▸ PROBLEM STATEMENT:
Whenever a line contains "theorem", include it in the count; reply with the number of such lines in the data and nothing else.

Records drawn from a dataset:
════
theorem State.ringWrite_fills {s : State} {x : RingUnit} {rest : List RingUnit} {seg : Nat} (hfeed : s.evr.feed = x :: rest)
    (hlast : x.last = false) (hplace : s.evr.place x.size = some seg) (hseg : seg = s.evr.segment) :
    s.ringWrite = ({ s with evr := s.evr.filled x rest seg } : State).writeBytes .ring (segmentBase seg + s.evr.segFill)
      x.bytes := by
  have hput : ({ s.evr with feed := rest } : Evr).place x.size = some seg := hplace
  unfold State.ringWrite
  rw [hfeed]
  dsimp only
  rw [hput, if_neg (ne_true_of_eq_false hlast)]
  dsimp only
  have hsame : ({ s.evr with feed := rest } : Evr).put x seg =
      { s.evr with feed := rest, ring := s.evr.ring ++ [{ x with seg }], segFill := s.evr.segFill + x.size } := by
    unfold Evr.put
    dsimp only
    rw [if_pos hseg]
    rfl
  rw [hsame]
  dsimp only
  rw [Nat.add_sub_assoc (Nat.le_add_left _ _), Nat.add_sub_cancel]
  rfl

theorem ringUnitWrite_stores {s : State} {t seg : Nat} {x : RingUnit} {rest : List RingUnit} (hm : s.mainOn = true)
    (hv : s.part.variant.hasRecorder = true) (hfeed : s.evr.feed = x :: rest) (hlast : x.last = false)
    (hplace : s.evr.place x.size = some seg) (hseg : seg = s.evr.segment) (hbytes : x.bytes ≠ []) (hs : MemoryCanonical s)
    (hready : s.mcx.ready = true) (hremap : s.mcx.remap = []) :
    let base := segmentBase seg + s.evr.segFill
    (∀ i, i < x.size → s.mcx.isWritten ((base + i) / 4096) = true) →
    Gives (.ringUnitWrite t) s fun u => OnlyChanges [.evr, .mcx, .kpp] s u ∧ u.evr.feed = rest ∧
      u.evr.ring = s.evr.ring ++ [{ x with seg }] ∧ u.evr.segFill = s.evr.segFill + x.size ∧
      u.evr.incidents = s.evr.incidents.map (fun i => i.take { x with seg }) ∧
      (∀ i, i < x.size → memGet u.mcx.data (base + i) = x.bytes.getD i 0) ∧
      ∀ a, (∀ i, i < x.size → a ≠ base + i) → memGet u.mcx.data a = memGet s.mcx.data a := by
  intro base hwritten
  have ha := State.ringWrite_fills (s := s.atTime t) hfeed hlast hplace hseg
  obtain ⟨hkeeps, hdata⟩ := State.writeBytes_stores (s := { s.atTime t with evr := s.evr.filled x rest seg }) .ring
    (a := base) (bs := x.bytes) hready hremap hs (List.length_pos_iff.2 hbytes) hwritten
  refine gives_of_command (exec_ringUnitWrite s) hm ((if_pos hv).trans ha) fun u hl hleft => ?_
  have hevr : u.evr = s.evr.filled x rest seg := (hleft.2.1 .evr (by decide)).symm.trans hkeeps.evr
  have hmem : ∀ a, memGet u.mcx.data a =
      if base ≤ a ∧ a < base + x.bytes.length then x.bytes.getD (a - base) 0 else memGet s.mcx.data a := fun a => by
    rw [← hleft.2.1 .mcx (by decide)]
    exact hdata a
  rw [hevr]
  refine ⟨hl.mono (by simp [changesOf]), rfl, rfl, rfl, rfl, fun i hi => ?_, fun a hout => ?_⟩
  · rw [hmem, if_pos ⟨Nat.le_add_right _ _, Nat.add_lt_add_left hi _⟩, Nat.add_sub_cancel_left]
  · refine (hmem a).trans (if_neg fun ⟨hfrom, hto⟩ => hout (a - base) ?_ ?_)
    · exact Nat.sub_lt_left_of_lt_add hfrom hto
    · omega

/-- Settles O52: a trigger opens an incident or is lost, and a ring unit is put and written as it stands. -/
theorem triggersAndTheRing : Obligations.TriggersAndTheRing := by
  unfold Obligations.TriggersAndTheRing
  refine ⟨fun s t hm hacts hv harmed hon hfirst hnone => ⟨recorderTrigger_opens hm hacts hv harmed hon hfirst hnone,
    recorderTrigger_loses hm hacts hv harmed hon hfirst hnone⟩, fun s t seg x rest => ringUnitWrite_stores⟩

end Sys2Proof.Machine
end

section
/-!
SUPPORT. Incidents on their way into the flash and back: pages, erases, the stored incident and the replay of the journal
(18 R407, R413, R416).
-/

namespace Sys2Proof.Machine

/-! ### What an event leaves of the recorder (18 R404, R405) -/

/-- What the flash holds of an incident. -/
def Incident.sameFlash (i j : Incident) : Prop :=
  j.number = i.number ∧ j.state = i.state ∧ j.segs = i.segs ∧ j.signature = i.signature ∧ j.blocks = i.blocks ∧
    j.written = i.written

theorem Incident.sameFlash.refl (i : Incident) : i.sameFlash i := ⟨rfl, rfl, rfl, rfl, rfl, rfl⟩

/-- `v` has the flash of `s`, and each of its incidents as the flash holds it. -/
structure KeepsFlash (s v : State) : Prop where
  blocks : v.evr.blocks = s.evr.blocks
  journal : v.evr.journal = s.evr.journal
  grownBad : v.evr.grownBad = s.evr.grownBad
  used : v.evr.used = s.evr.used
  iface : v.evr.iface = s.evr.iface
  incidents : ∀ i ∈ s.evr.incidents, ∃ j ∈ v.evr.incidents, i.sameFlash j

theorem KeepsFlash.refl (s : State) : KeepsFlash s s :=
  ⟨rfl, rfl, rfl, rfl, rfl, fun i hi => ⟨i, hi, Incident.sameFlash.refl i⟩⟩
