-- ==== Sys2Proof/Laws/Decode.lean ====
section
/-!
SUPPORT. What decoding can answer.
-/
namespace Sys2Proof

/-- An access that selects no row is no read or write, or covers none of the admitted parts. -/
theorem decode_error_cases {a : Access} {e : DecodeError} (h : decode a = .error e) :
    Machine.isReadOrWrite a.kind = false ∨ selectPart a.offset a.size = none := by
  unfold decode at h
  split at h <;> simp_all [Machine.isReadOrWrite]

/-- An access that selects a row is a read or a write of an admitted part. -/
theorem decode_ok_cases {a : Access} {i : Instr} (h : decode a = .ok i) :
    Machine.isReadOrWrite a.kind = true ∧ ∃ x, selectPart a.offset a.size = some x := by
  unfold decode at h
  split at h <;> simp_all [Machine.isReadOrWrite]

/-- The selected row keeps the requester and the frame. -/
theorem decode_ok_fields {a : Access} {i : Instr} (h : decode a = .ok i) :
    i.requester = a.requester ∧ i.frame = a.frame := by
  unfold decode at h
  split at h <;> simp only [reduceCtorEq, Except.ok.injEq] at h <;> subst h <;> simp_all [Instr.requester, Instr.frame]

/-- The checks say the same of an access and of the access its row encodes to. -/
theorem Machine.firstRefusal_of_decode_ok {a : Access} {i : Instr} (h : decode a = .ok i) (s : Machine.State) :
    Machine.firstRefusal s (encode i) = Machine.firstRefusal s a := by
  have hk := (decode_ok_cases h).1
  have hf := decode_ok_fields h
  have ho : (encode i).offset = a.offset ∧ (encode i).size = a.size := by
    unfold decode at h
    split at h <;> simp only [reduceCtorEq, Except.ok.injEq] at h <;> subst h <;>
      (next hs _ => unfold selectPart at hs; split_ifs at hs <;> simp_all [encode])
  unfold Machine.firstRefusal
  rw [Machine.isReadOrWrite_encode, encode_frame, encode_requester, hf.1, hf.2, ho.1, ho.2, hk]

/-- An access that selects no row is stopped by a check of R86. -/
theorem Machine.firstRefusal_of_decode_error {a : Access} {e : DecodeError} (h : decode a = .error e)
    (s : Machine.State) : ∃ r, Machine.firstRefusal s a = some r := by
  cases hr : Machine.firstRefusal s a with
  | some r => exact ⟨r, rfl⟩
  | none =>
    have hn := (Machine.firstRefusal_eq_none_iff s a).mp hr
    rcases decode_error_cases h with h1 | h1
    · rw [hn.1] at h1; cases h1
    · exact absurd h1 hn.2.2.2

end Sys2Proof
end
════
▸ EXERCISE ANSWER:
10